[[ DATASET RECORDS open ]]

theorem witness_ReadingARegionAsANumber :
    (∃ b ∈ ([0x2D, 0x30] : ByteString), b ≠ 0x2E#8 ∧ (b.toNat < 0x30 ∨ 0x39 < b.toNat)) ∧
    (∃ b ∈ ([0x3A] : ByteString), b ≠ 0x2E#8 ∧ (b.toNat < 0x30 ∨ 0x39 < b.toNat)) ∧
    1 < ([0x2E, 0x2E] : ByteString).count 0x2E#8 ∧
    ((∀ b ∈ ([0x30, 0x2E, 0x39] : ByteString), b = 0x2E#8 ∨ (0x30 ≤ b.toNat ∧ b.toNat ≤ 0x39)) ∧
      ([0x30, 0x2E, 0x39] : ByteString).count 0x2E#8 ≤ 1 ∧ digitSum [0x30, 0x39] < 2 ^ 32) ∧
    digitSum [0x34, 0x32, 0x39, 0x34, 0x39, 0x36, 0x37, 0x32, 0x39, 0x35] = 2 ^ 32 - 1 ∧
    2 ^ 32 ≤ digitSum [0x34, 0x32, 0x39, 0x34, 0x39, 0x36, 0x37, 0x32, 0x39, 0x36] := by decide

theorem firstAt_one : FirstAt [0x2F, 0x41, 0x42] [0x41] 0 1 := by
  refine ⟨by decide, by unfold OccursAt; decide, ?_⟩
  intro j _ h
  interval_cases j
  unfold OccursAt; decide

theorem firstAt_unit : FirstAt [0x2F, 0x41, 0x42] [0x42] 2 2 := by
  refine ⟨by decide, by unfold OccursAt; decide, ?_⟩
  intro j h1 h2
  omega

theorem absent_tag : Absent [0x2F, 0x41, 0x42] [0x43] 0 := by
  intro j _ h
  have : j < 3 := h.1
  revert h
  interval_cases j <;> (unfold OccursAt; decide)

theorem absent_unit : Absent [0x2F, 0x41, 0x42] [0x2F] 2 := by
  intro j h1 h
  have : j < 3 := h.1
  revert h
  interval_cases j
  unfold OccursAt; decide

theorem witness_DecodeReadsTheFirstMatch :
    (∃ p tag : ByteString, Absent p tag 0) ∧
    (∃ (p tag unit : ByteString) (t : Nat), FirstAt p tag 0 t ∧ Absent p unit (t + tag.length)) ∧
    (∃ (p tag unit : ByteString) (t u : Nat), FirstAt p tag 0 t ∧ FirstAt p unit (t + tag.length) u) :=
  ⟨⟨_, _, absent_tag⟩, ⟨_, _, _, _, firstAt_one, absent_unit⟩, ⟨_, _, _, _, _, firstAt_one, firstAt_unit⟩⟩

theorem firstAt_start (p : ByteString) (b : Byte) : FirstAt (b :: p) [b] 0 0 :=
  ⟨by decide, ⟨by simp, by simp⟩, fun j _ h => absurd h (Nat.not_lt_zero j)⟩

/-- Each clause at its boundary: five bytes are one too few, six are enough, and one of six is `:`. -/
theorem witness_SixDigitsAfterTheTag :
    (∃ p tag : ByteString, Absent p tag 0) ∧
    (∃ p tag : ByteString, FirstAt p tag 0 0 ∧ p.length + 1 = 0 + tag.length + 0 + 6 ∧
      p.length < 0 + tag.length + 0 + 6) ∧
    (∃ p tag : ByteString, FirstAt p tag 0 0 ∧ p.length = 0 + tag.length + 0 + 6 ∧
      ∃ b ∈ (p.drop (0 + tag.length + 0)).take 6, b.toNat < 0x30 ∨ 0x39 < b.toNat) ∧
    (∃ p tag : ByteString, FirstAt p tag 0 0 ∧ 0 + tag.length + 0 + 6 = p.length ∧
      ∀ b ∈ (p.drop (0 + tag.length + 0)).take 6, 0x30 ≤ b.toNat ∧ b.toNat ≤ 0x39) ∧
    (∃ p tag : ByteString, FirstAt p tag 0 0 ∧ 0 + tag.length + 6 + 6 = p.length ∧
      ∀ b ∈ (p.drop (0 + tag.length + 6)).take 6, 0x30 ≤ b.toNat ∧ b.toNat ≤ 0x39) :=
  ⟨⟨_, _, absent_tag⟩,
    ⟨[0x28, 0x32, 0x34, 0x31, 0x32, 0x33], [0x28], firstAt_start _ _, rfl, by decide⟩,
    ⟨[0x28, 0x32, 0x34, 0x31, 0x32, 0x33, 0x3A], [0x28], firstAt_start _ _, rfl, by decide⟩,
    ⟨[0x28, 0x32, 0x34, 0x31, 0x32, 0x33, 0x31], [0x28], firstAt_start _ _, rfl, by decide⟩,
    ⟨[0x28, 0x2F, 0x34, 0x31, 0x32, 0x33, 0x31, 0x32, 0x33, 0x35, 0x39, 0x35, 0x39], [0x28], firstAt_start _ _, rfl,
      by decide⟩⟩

[[ DATASET RECORDS closed ]]

▸ **EXERCISE DIRECTIONS**
An exact reproduction of the material above is required.

▸ **RESULT FOR THIS TASK**
theorem witness_ReadingARegionAsANumber :
    (∃ b ∈ ([0x2D, 0x30] : ByteString), b ≠ 0x2E#8 ∧ (b.toNat < 0x30 ∨ 0x39 < b.toNat)) ∧
    (∃ b ∈ ([0x3A] : ByteString), b ≠ 0x2E#8 ∧ (b.toNat < 0x30 ∨ 0x39 < b.toNat)) ∧
    1 < ([0x2E, 0x2E] : ByteString).count 0x2E#8 ∧
    ((∀ b ∈ ([0x30, 0x2E, 0x39] : ByteString), b = 0x2E#8 ∨ (0x30 ≤ b.toNat ∧ b.toNat ≤ 0x39)) ∧
      ([0x30, 0x2E, 0x39] : ByteString).count 0x2E#8 ≤ 1 ∧ digitSum [0x30, 0x39] < 2 ^ 32) ∧
    digitSum [0x34, 0x32, 0x39, 0x34, 0x39, 0x36, 0x37, 0x32, 0x39, 0x35] = 2 ^ 32 - 1 ∧
    2 ^ 32 ≤ digitSum [0x34, 0x32, 0x39, 0x34, 0x39, 0x36, 0x37, 0x32, 0x39, 0x36] := by decide

theorem firstAt_one : FirstAt [0x2F, 0x41, 0x42] [0x41] 0 1 := by
  refine ⟨by decide, by unfold OccursAt; decide, ?_⟩
  intro j _ h
  interval_cases j
  unfold OccursAt; decide

theorem firstAt_unit : FirstAt [0x2F, 0x41, 0x42] [0x42] 2 2 := by
  refine ⟨by decide, by unfold OccursAt; decide, ?_⟩
  intro j h1 h2
  omega

theorem absent_tag : Absent [0x2F, 0x41, 0x42] [0x43] 0 := by
  intro j _ h
  have : j < 3 := h.1
  revert h
  interval_cases j <;> (unfold OccursAt; decide)

theorem absent_unit : Absent [0x2F, 0x41, 0x42] [0x2F] 2 := by
  intro j h1 h
  have : j < 3 := h.1
  revert h
  interval_cases j
  unfold OccursAt; decide

theorem witness_DecodeReadsTheFirstMatch :
    (∃ p tag : ByteString, Absent p tag 0) ∧
    (∃ (p tag unit : ByteString) (t : Nat), FirstAt p tag 0 t ∧ Absent p unit (t + tag.length)) ∧
    (∃ (p tag unit : ByteString) (t u : Nat), FirstAt p tag 0 t ∧ FirstAt p unit (t + tag.length) u) :=
  ⟨⟨_, _, absent_tag⟩, ⟨_, _, _, _, firstAt_one, absent_unit⟩, ⟨_, _, _, _, _, firstAt_one, firstAt_unit⟩⟩

theorem firstAt_start (p : ByteString) (b : Byte) : FirstAt (b :: p) [b] 0 0 :=
  ⟨by decide, ⟨by simp, by simp⟩, fun j _ h => absurd h (Nat.not_lt_zero j)⟩

/-- Each clause at its boundary: five bytes are one too few, six are enough, and one of six is `:`. -/
theorem witness_SixDigitsAfterTheTag :
    (∃ p tag : ByteString, Absent p tag 0) ∧
    (∃ p tag : ByteString, FirstAt p tag 0 0 ∧ p.length + 1 = 0 + tag.length + 0 + 6 ∧
      p.length < 0 + tag.length + 0 + 6) ∧
    (∃ p tag : ByteString, FirstAt p tag 0 0 ∧ p.length = 0 + tag.length + 0 + 6 ∧
      ∃ b ∈ (p.drop (0 + tag.length + 0)).take 6, b.toNat < 0x30 ∨ 0x39 < b.toNat) ∧
    (∃ p tag : ByteString, FirstAt p tag 0 0 ∧ 0 + tag.length + 0 + 6 = p.length ∧
      ∀ b ∈ (p.drop (0 + tag.length + 0)).take 6, 0x30 ≤ b.toNat ∧ b.toNat ≤ 0x39) ∧
    (∃ p tag : ByteString, FirstAt p tag 0 0 ∧ 0 + tag.length + 6 + 6 = p.length ∧
      ∀ b ∈ (p.drop (0 + tag.length + 6)).take 6, 0x30 ≤ b.toNat ∧ b.toNat ≤ 0x39) :=
  ⟨⟨_, _, absent_tag⟩,
    ⟨[0x28, 0x32, 0x34, 0x31, 0x32, 0x33], [0x28], firstAt_start _ _, rfl, by decide⟩,
    ⟨[0x28, 0x32, 0x34, 0x31, 0x32, 0x33, 0x3A], [0x28], firstAt_start _ _, rfl, by decide⟩,
    ⟨[0x28, 0x32, 0x34, 0x31, 0x32, 0x33, 0x31], [0x28], firstAt_start _ _, rfl, by decide⟩,
    ⟨[0x28, 0x2F, 0x34, 0x31, 0x32, 0x33, 0x31, 0x32, 0x33, 0x35, 0x39, 0x35, 0x39], [0x28], firstAt_start _ _, rfl,
      by decide⟩⟩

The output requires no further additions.